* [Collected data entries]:

§

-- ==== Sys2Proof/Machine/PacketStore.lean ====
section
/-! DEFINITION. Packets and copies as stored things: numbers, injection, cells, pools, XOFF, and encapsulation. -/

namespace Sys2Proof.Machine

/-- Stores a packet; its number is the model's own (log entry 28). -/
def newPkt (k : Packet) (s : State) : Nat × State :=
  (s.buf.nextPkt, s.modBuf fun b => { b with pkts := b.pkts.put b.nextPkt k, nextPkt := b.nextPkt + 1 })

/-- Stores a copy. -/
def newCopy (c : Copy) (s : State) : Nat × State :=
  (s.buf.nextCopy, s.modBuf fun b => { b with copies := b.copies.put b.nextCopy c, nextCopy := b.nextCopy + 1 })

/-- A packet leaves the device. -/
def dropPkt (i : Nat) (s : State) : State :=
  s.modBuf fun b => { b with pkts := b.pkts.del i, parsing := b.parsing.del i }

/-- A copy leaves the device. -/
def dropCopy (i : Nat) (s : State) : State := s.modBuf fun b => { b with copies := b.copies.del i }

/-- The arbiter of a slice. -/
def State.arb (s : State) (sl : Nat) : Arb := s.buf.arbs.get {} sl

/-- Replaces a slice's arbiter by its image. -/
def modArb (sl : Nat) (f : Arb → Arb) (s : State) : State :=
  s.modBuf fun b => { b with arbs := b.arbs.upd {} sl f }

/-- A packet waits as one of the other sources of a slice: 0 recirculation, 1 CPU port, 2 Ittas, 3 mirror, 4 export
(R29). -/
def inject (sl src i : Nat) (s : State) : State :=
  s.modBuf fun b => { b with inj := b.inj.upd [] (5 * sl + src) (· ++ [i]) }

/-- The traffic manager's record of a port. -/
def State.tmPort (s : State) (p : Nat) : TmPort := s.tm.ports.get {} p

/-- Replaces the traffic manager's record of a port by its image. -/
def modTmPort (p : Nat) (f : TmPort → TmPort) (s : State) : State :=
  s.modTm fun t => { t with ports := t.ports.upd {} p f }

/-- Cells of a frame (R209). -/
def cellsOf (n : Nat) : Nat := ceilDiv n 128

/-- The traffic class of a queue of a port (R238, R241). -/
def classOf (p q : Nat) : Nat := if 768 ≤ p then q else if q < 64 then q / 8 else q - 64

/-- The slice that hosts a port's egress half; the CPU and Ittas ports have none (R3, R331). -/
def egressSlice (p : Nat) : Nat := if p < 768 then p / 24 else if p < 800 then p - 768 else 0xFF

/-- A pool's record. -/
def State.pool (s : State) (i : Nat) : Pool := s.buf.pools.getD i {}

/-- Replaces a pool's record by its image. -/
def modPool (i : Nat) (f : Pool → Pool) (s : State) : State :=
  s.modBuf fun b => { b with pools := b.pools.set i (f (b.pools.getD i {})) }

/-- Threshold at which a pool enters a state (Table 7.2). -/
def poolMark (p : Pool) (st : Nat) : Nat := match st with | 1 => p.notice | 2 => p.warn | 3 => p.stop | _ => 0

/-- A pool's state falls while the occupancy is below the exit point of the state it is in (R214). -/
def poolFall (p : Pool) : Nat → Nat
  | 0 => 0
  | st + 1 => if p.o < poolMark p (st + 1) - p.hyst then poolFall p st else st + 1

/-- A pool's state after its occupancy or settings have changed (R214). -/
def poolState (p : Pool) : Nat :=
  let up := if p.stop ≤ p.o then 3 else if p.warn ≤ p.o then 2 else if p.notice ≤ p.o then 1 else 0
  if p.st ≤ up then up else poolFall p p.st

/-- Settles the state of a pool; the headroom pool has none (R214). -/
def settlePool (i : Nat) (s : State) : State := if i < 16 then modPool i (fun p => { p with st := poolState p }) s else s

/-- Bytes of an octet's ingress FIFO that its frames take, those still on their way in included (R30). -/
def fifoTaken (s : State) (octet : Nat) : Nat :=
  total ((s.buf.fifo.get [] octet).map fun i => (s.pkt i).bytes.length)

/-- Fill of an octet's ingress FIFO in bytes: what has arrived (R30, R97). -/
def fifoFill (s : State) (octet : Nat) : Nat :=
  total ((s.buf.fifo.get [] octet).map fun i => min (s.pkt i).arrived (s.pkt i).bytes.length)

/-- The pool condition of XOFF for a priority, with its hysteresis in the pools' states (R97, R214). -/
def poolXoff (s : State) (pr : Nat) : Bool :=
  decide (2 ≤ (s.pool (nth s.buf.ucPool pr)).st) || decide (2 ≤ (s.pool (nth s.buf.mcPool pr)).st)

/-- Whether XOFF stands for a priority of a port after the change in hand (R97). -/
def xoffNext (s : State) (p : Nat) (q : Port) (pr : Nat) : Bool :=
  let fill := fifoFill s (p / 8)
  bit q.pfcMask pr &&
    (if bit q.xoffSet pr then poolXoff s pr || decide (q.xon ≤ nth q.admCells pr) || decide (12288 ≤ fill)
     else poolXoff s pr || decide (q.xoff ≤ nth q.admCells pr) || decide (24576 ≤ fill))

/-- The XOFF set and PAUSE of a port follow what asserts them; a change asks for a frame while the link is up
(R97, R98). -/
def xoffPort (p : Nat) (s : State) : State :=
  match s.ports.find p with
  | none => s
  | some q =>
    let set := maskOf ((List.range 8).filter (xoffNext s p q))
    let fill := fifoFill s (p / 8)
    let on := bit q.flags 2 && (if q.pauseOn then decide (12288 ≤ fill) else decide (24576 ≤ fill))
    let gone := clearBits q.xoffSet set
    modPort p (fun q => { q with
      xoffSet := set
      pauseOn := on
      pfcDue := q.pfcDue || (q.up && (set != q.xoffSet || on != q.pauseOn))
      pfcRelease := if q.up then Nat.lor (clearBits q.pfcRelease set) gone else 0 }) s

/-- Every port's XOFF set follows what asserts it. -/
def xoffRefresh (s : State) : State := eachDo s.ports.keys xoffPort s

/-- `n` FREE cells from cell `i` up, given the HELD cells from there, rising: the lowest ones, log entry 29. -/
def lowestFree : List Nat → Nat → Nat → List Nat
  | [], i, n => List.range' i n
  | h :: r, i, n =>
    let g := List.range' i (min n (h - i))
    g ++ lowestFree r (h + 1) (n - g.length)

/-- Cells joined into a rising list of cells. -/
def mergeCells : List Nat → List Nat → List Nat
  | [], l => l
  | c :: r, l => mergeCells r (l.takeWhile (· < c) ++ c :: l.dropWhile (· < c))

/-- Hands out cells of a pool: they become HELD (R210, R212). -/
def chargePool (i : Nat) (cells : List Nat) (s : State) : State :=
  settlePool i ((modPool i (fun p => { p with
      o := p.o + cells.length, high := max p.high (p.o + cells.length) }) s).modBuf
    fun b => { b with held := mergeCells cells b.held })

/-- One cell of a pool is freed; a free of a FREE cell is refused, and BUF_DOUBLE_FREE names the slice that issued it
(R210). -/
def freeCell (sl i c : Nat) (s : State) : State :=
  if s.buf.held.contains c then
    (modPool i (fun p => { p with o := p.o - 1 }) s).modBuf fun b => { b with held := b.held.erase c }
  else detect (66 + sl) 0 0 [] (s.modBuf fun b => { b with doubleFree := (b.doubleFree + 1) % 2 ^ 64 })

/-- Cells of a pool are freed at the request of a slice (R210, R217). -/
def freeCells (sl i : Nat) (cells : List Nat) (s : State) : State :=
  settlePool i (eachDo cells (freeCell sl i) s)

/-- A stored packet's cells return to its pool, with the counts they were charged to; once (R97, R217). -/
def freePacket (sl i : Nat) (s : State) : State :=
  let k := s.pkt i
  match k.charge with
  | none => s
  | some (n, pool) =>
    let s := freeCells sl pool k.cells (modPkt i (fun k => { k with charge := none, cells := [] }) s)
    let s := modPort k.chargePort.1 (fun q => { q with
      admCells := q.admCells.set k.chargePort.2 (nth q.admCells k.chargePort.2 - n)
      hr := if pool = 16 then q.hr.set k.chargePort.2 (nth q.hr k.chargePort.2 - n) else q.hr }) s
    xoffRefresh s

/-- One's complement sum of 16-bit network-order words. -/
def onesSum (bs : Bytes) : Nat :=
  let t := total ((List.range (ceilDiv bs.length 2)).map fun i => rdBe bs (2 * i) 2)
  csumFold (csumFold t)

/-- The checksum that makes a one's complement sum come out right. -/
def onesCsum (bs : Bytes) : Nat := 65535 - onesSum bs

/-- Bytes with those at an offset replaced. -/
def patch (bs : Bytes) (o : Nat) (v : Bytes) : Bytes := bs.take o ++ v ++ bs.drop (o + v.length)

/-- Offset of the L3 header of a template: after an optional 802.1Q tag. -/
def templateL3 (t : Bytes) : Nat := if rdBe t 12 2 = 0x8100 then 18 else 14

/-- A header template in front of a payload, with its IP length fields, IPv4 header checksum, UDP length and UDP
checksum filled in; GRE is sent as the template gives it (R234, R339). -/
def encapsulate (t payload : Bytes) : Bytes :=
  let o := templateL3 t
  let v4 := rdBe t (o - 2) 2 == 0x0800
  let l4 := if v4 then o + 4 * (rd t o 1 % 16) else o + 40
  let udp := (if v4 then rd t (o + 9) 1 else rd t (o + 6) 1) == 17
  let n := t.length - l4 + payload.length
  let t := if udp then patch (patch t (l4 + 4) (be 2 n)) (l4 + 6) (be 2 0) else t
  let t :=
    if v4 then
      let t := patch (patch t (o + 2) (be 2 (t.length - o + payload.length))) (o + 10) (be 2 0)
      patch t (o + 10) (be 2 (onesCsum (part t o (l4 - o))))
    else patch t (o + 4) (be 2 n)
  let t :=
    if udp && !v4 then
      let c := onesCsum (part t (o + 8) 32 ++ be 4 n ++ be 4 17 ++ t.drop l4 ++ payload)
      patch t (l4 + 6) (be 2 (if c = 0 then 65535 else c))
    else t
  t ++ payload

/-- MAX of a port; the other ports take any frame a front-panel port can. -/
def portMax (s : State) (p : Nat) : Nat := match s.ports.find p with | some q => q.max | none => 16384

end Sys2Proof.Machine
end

§

* [EXERCISE REQUIREMENTS]: From the records above, retype only the lines starting at the line that contains "b with pools" and ending at the line that contains "def settlePool (i", both included.

* [TASK OUTPUT]:
  s.modBuf fun b => { b with pools := b.pools.set i (f (b.pools.getD i {})) }

/-- Threshold at which a pool enters a state (Table 7.2). -/
def poolMark (p : Pool) (st : Nat) : Nat := match st with | 1 => p.notice | 2 => p.warn | 3 => p.stop | _ => 0

/-- A pool's state falls while the occupancy is below the exit point of the state it is in (R214). -/
def poolFall (p : Pool) : Nat → Nat
  | 0 => 0
  | st + 1 => if p.o < poolMark p (st + 1) - p.hyst then poolFall p st else st + 1

/-- A pool's state after its occupancy or settings have changed (R214). -/
def poolState (p : Pool) : Nat :=
  let up := if p.stop ≤ p.o then 3 else if p.warn ≤ p.o then 2 else if p.notice ≤ p.o then 1 else 0
  if p.st ≤ up then up else poolFall p p.st

/-- Settles the state of a pool; the headroom pool has none (R214). -/
def settlePool (i : Nat) (s : State) : State := if i < 16 then modPool i (fun p => { p with st := poolState p }) s else s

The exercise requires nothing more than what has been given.